-- ==== Sys2Proof/Machine/Rows.lean ====
section
/-! DEFINITION. Operands of rows that physical events and outside units bring: a stage's output, an
incoming RMA request, a fabric packet, an NVMe command, the outcome of a start step. -/

namespace Sys2Proof.Machine

/-- How a stage of a sample ends (R95). The content that published codec standards fix comes as the
output of the decode stage; every other stage's output is computed from what the sample holds. DESIGN CHOICE, log 10, 52. -/
inductive StageOut where
  /-- The stage ends; its output is computed. -/
  | computed
  /-- Decode ends: the selected frames, audio and captions that the standards' decoders give; `fmt` is the
  form of the audio, 0 for IEEE float codes and otherwise the width of integer PCM (R193); `lost` where audio
  or captions were lost (R149). -/
  | decoded (frames : List Decoded) (rate fmt : Nat) (audio : List (List Int)) (captions : List Caption)
      (lost : Bool)
  /-- The select program ends with its choice (R95): frames, audio window, text span, and whether the chosen audio
  or captions were lost. -/
  | selected (frames : List Nat) (audioFrom audioLen textFrom textLen : Nat) (lost : Bool)
  /-- A stage program trapped (R98). -/
  | trap
  /-- A bank of a die refused an access of the stage (R280, R281). -/
  | bankRefused (die bank : Nat)
  /-- The pool manager refused a cell reference of the stage (R298, R281). -/
  | refRefused (pool : Nat)
  /-- The container declares bytes beyond LENGTH (reason 1) or the sample needs more than WORK_b (reason 2) (R123). -/
  | mismatch (reason : Nat)
  /-- Container or stream unsupported (R134): `reason` by the order of that list, from 1. -/
  | unsupported (reason : Nat)
  /-- An uncorrectable SRAM read in sample data (R279). -/
  | uncorrectable (die bank row : Nat)
  deriving DecidableEq, Repr

/-- A remote request as its first packet arrives (R326), with its class and the data of a write. DESIGN CHOICE, log 114. -/
structure RmaIn where
  requester : Nat
  id      : Nat
  window  : Nat
  key     : Nat
  offset  : Nat
  length  : Nat
  isWrite : Bool
  cls     : Nat
  data    : Bytes
  deriving DecidableEq, Repr

/-- A fabric packet at a port (R344, R353): whether its flit failed its CRC, its ends, sequence number
and class, the flits it takes, the detour taken, and the ports of minimal routes onward with the
occupancy of their queues in per cent. DESIGN CHOICE, log 114. -/
structure FabricIn where
  crcBad  : Bool
  src     : Nat
  dst     : Nat
  seq     : Nat
  cls     : Nat
  vc      : Nat
  flits   : Nat
  hops    : Nat
  detoured : Bool
  minimal : List (Nat × Nat)
  others  : List (Nat × Nat)
  deriving DecidableEq, Repr

/-- What a start step finds (R497 to R505): verdicts on the signature and digest of each firmware slot,
failures of the hardware, and the media. -/
structure StartOut where
  sigA     : Bool := true
  sigB     : Bool := true
  security : Bool := true
  hbmFail  : Option Nat := none
  hubFail  : Option Nat := none
  /-- Reference clocks missing when the hub starts, by monitor (R593). -/
  missing  : Nat := 0
  tileFail : Nat := 0
  linkFail : Nat := 0
  ftlFail  : Option Nat := none
  /-- Dies found and matching the NAND profile; dies present that do not match (R380). -/
  dies     : List Nat := []
  mismatch : List Nat := []
  iface    : Nat := 1
  mts      : Nat := 3600
  userCap  : Nat := 0
  reserve  : Nat := 0
  recoveryMs : Nat := 0
  /-- Two-slot records of which a torn write left neither slot valid (R540): bit 0 boot-attempt count, 1 active-slot
  record, 2 audit head, 3 forwarding start number, 4 FTL root, 5 sanitize state. -/
  torn     : Nat := 0
  deriving DecidableEq, Repr

end Sys2Proof.Machine
end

══════════════════════════════

» **What you are asked to do**: Check each line of the records for the string "Machine" and state how many lines contain it. Give only the number.

» **Result below**: 3